The coming days will be crucial in understanding the broader impact, said the CEO. "F&O volumes might reveal just how reliant we are on these prop giants," he added.
What's particularly shocking, he noted, is that the firm allegedly continued its activities despite receiving warnings from the exchanges.
Kamath pointed to the structural differences between the US and Indian markets, suggesting that regulatory laxity in the US may have enabled such behaviour. "Think about the structure of US markets: dark pools, payment for order flow, and other loopholes that allow hedge funds to make billions off retail investors. None of these practices would be allowed in India, thanks to our regulators," he said.
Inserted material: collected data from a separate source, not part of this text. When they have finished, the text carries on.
-- ==== Sys2Proof/Machine/State.lean ====
section
/-! DEFINITION. The state of the core as plain data (spec/10_state.md), the moves of its surroundings
(spec/20_memory.md, spec/70_reset_and_hazards.md), the reasons a step can stop, and the state after reset. -/

namespace Sys2Proof.Machine

/-- Why the machine stops with a fault. -/
inductive Fault where
  /-- Raised by a datapath that meets an impossible-by-construction condition, code 5 INTERNAL (R310): a carry beyond
  limb 16 of the REDC accumulator (R151), or an inverter loop that outlives its bound (R201). R318: a model "must
  treat it as a fault, not as a result". Safe: the machine stops where a conforming core never comes. -/
  | internal
  deriving DecidableEq, Repr

/-- Why the model gives a step no meaning. -/
inductive Refusal where
  /-- Raised by `exec` for a command that has no meaning yet, under its mnemonic. Safe: nothing can be proved of it. -/
  | notModelled (mnemonic : String)
  /-- Raised by a host access while `rst_n = 0`: "the host has no move" (R340, R357; spec/93 U11). Safe: a claim says
  nothing of a run that does it. -/
  | accessInReset
  deriving DecidableEq, Repr

/-- R310: the conditions a command can raise; code 0 is "no error". -/
inductive CmdError where
  /-- Code 1: the command word is illegal (R94). -/
  | illegal
  /-- Code 2: a field operand, or at TLOCK a table entry, is `≥ p` (R180, R293). -/
  | range
  /-- Code 3: the operand to invert is 0 (R202 to R204). -/
  | divZero
  /-- Code 4: a permutation command while TLOCKED = 0 (R232). -/
  | noTable
  /-- Code 5: an impossible-by-construction condition (R318); never committed, it stops the machine with
  `Fault.internal`. -/
  | internal
  deriving DecidableEq, Repr

/-- R60: the response of a bus transaction. -/
inductive BusResp where
  | ok
  | err
  deriving DecidableEq, Repr

/-- R60: what the bus target port returns: a read gives data and a response, a write gives a response. -/
inductive BusAnswer where
  | read (data : Limb) (resp : BusResp)
  | write (resp : BusResp)
  deriving DecidableEq, Repr

/-- A move of the core's surroundings, or the engine's turn. The order of a list of them is the interleaving of host
and engine (R12, R70). `size` is the access's width in bytes; the core takes size 4 only (R61), and a write with only
some byte strobes set is an access of another size (R68). -/
inductive Event where
  /-- MemRead(addr, size), R61. -/
  | read (addr : BusAddr) (size : Nat)
  /-- MemWrite(addr, size, data), R61. -/
  | write (addr : BusAddr) (size : Nat) (data : Limb)
  /-- The engine's turn: *complete*, if a command is in flight (R316). -/
  | engine
  /-- `rst_n` goes to 0 and reset is taken (R340). -/
  | resetLow
  /-- `rst_n` returns to 1 (R340). -/
  | resetHigh
  deriving DecidableEq, Repr

/-- R33, R40: the operand snapshot taken at acceptance. -/
structure Snapshot where
  x : Vector Felt 16
  c : Bool
  deriving DecidableEq, Repr

/-- R41, R44, R66: the table memory, by bus offset. `cells` lists the bytes that differ from the reset draw
(`Config.tableReset draw`), at strictly rising offsets; `TableMem.wf` says so. `draw` counts the draws (R341). -/
structure TableMem where
  draw  : Nat
  cells : List Host.Cell
  deriving DecidableEq, Repr

/-- The state of the core. STATUS, CTRL, the register windows and `irq` are views of these fields
(`State.statusWord`, `State.ctrlWord`, `State.irq`), so each bit has one home. -/
structure State where
  /-- F0 to F15 (R30). -/
  x       : Vector Felt 16
  /-- STATUS.C (R35). -/
  c       : Bool
  /-- STATUS.LT (R35). -/
  lt      : Bool
  /-- STATUS.EQ (R35). -/
  eq      : Bool
  /-- STATUS.BUSY (R39). -/
  busy    : Bool
  /-- STATUS.DONE (R39). -/
  done    : Bool
  /-- STATUS.ESTICKY (R39). -/
  esticky : Bool
  /-- STATUS.OVERRUN (R39). -/
  overrun : Bool
  /-- STATUS.TLOCKED (R39). -/
  tlocked : Bool
  /-- STATUS.ERR (R39, R310). -/
  err     : BitVec 4
  /-- CTRL.IE (R37). -/
  ie      : Bool
  /-- CMDREG, the last accepted command word (R40). -/
  cmdReg  : Limb
  /-- The operand snapshot (R33, R40, R45). -/
  snap    : Snapshot
  /-- The table memory (R41). -/
  tab     : TableMem
  /-- P2_ME and P2_ARK_ORDER (R7), the configuration of the machine: every command runs at them, and no step changes
  them. DESIGN CHOICE (log entry 5): they are a field. -/
  params  : Config.P2Params
  /-- The `rst_n` input (R60, R340); true is 1. -/
  rstN    : Bool
  /-- What the bus port returned for the last access (R60). -/
  answer  : Option BusAnswer
  /-- The moves still to come, oldest first (R12, R70). -/
  events  : List Event
  deriving DecidableEq, Repr

/-- All sixteen registers 0 (R30). -/
def zeroRegs : Vector Felt 16 := Vector.replicate 16 0#256

/-- R47: the state right after reset. The table memory holds the draw TABLE_RESET (R44), so nothing is listed;
the parameters are the spec's defaults (R7, log
entry 5). DESIGN CHOICE (log entries 2, 3, 10, 13): the snapshot's idle contents, the number of the first draw, no bus answer yet, no
event to come. -/
def State.reset : State where
  x := zeroRegs
  c := false
  lt := false
  eq := false
  busy := false
  done := false
  esticky := false
  overrun := false
  tlocked := false
  err := 0#4
  ie := false
  cmdReg := 0#32
  snap := { x := zeroRegs, c := false }
  tab := { draw := 0, cells := [] }
  params := p2Defaults
  rstN := true
  answer := none
  events := []

end Sys2Proof.Machine
end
Jane Street Fiasco: A To Z
Markets regulator SEBI alleged that Jane Street and its India incorporated entities took large derivative positions to manipulate the Bank Nifty index.
Jane Street earned Rs 43,289.33 crore in profits through trading in index options on Indian exchanges between Jan. 1, 2023, and March 31, 2025, the regulator said. It restrained these entities from accessing the securities market and further prohibited them from buying, selling, or otherwise dealing in securities, direct or indirect. The ban will stay in place till a final order on completion of investigations is issued.
SEBI added that it would impound Rs 4,843.57 crore from Jane Street, which were the 'unlawful gains earned' from the alleged misconduct. The market watchdog has asked Jane Street entities to jointly and severally deposit the amount into an escrow account, with a scheduled commercial bank in India.
Jane Street disputes the findings of the SEBI interim order and will further engage with the regulator, it told NDTV Profit on Friday morning.